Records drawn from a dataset
_ _ _ _ _ _ _

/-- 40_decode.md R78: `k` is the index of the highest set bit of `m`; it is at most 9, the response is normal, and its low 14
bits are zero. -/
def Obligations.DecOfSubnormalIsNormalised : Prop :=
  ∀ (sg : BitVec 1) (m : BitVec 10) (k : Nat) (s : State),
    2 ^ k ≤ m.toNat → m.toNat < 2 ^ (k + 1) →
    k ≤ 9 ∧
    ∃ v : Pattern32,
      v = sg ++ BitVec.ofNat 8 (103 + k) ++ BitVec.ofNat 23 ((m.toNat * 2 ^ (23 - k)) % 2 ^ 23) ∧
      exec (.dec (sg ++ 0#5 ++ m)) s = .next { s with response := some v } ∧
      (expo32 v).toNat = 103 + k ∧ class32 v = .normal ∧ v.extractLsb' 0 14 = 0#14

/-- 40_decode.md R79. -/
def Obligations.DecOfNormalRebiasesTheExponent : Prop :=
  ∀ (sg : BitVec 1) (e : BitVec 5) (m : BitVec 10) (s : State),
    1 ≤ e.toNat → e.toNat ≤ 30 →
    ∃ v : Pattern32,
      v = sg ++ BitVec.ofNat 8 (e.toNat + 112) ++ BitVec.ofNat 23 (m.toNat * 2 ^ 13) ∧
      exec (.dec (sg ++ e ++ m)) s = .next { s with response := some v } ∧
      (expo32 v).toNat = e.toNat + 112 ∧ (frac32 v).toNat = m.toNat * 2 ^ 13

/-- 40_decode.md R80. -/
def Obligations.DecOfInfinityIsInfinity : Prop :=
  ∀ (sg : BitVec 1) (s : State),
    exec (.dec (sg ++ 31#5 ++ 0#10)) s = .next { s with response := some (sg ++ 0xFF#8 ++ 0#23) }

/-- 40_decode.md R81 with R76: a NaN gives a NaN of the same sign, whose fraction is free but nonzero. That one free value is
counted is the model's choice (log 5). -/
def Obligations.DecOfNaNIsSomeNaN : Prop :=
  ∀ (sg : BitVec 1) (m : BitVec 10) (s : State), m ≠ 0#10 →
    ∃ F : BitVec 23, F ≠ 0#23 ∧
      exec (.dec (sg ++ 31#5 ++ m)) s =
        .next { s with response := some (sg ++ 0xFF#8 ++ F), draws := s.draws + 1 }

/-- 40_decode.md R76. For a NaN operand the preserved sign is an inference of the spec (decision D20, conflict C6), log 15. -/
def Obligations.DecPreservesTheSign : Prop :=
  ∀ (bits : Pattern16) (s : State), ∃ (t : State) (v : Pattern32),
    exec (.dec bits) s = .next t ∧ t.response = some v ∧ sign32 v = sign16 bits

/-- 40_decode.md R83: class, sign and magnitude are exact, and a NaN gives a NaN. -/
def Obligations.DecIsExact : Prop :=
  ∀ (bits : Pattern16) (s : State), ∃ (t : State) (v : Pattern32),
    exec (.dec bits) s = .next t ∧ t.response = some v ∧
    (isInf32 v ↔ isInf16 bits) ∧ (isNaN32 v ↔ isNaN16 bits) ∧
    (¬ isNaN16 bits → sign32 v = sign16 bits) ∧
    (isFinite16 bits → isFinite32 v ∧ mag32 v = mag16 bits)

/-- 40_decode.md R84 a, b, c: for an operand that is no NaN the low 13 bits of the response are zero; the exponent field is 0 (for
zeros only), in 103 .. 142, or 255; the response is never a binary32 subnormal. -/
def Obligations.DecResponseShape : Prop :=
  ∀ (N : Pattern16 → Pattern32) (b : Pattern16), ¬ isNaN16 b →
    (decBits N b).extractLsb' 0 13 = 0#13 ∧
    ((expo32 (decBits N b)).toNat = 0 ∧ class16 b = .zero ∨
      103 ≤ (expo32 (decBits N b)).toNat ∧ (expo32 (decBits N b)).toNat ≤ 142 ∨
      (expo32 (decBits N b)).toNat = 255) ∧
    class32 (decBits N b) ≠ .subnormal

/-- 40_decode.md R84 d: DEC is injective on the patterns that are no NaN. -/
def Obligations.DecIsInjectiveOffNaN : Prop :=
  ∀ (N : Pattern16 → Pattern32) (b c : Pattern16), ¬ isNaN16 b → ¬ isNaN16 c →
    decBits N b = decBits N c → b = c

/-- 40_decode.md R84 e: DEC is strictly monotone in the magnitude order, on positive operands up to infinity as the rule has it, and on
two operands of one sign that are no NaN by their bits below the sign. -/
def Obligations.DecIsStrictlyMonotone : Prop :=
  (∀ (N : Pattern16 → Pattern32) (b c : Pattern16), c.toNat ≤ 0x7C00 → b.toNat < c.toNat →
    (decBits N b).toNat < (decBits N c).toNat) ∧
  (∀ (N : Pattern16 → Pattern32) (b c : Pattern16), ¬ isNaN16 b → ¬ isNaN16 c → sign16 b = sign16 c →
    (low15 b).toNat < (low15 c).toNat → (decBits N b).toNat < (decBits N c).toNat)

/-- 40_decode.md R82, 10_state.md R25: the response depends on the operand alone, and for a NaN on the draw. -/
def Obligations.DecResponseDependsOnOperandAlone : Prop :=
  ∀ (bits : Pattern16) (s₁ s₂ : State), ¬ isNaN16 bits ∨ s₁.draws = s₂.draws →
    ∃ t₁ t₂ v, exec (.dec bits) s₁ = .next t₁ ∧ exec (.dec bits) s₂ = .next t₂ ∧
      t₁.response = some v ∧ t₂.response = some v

_ _ _ _ _ _ _

To do: Among the entries above, the line containing "has it, and on", the line containing "s₂ = .next t₂ ∧", and all lines between them are to be restated word for word; nothing else belongs in the reply.

Task result:
/-- 40_decode.md R84 e: DEC is strictly monotone in the magnitude order, on positive operands up to infinity as the rule has it, and on
two operands of one sign that are no NaN by their bits below the sign. -/
def Obligations.DecIsStrictlyMonotone : Prop :=
  (∀ (N : Pattern16 → Pattern32) (b c : Pattern16), c.toNat ≤ 0x7C00 → b.toNat < c.toNat →
    (decBits N b).toNat < (decBits N c).toNat) ∧
  (∀ (N : Pattern16 → Pattern32) (b c : Pattern16), ¬ isNaN16 b → ¬ isNaN16 c → sign16 b = sign16 c →
    (low15 b).toNat < (low15 c).toNat → (decBits N b).toNat < (decBits N c).toNat)

/-- 40_decode.md R82, 10_state.md R25: the response depends on the operand alone, and for a NaN on the draw. -/
def Obligations.DecResponseDependsOnOperandAlone : Prop :=
  ∀ (bits : Pattern16) (s₁ s₂ : State), ¬ isNaN16 bits ∨ s₁.draws = s₂.draws →
    ∃ t₁ t₂ v, exec (.dec bits) s₁ = .next t₁ ∧ exec (.dec bits) s₂ = .next t₂ ∧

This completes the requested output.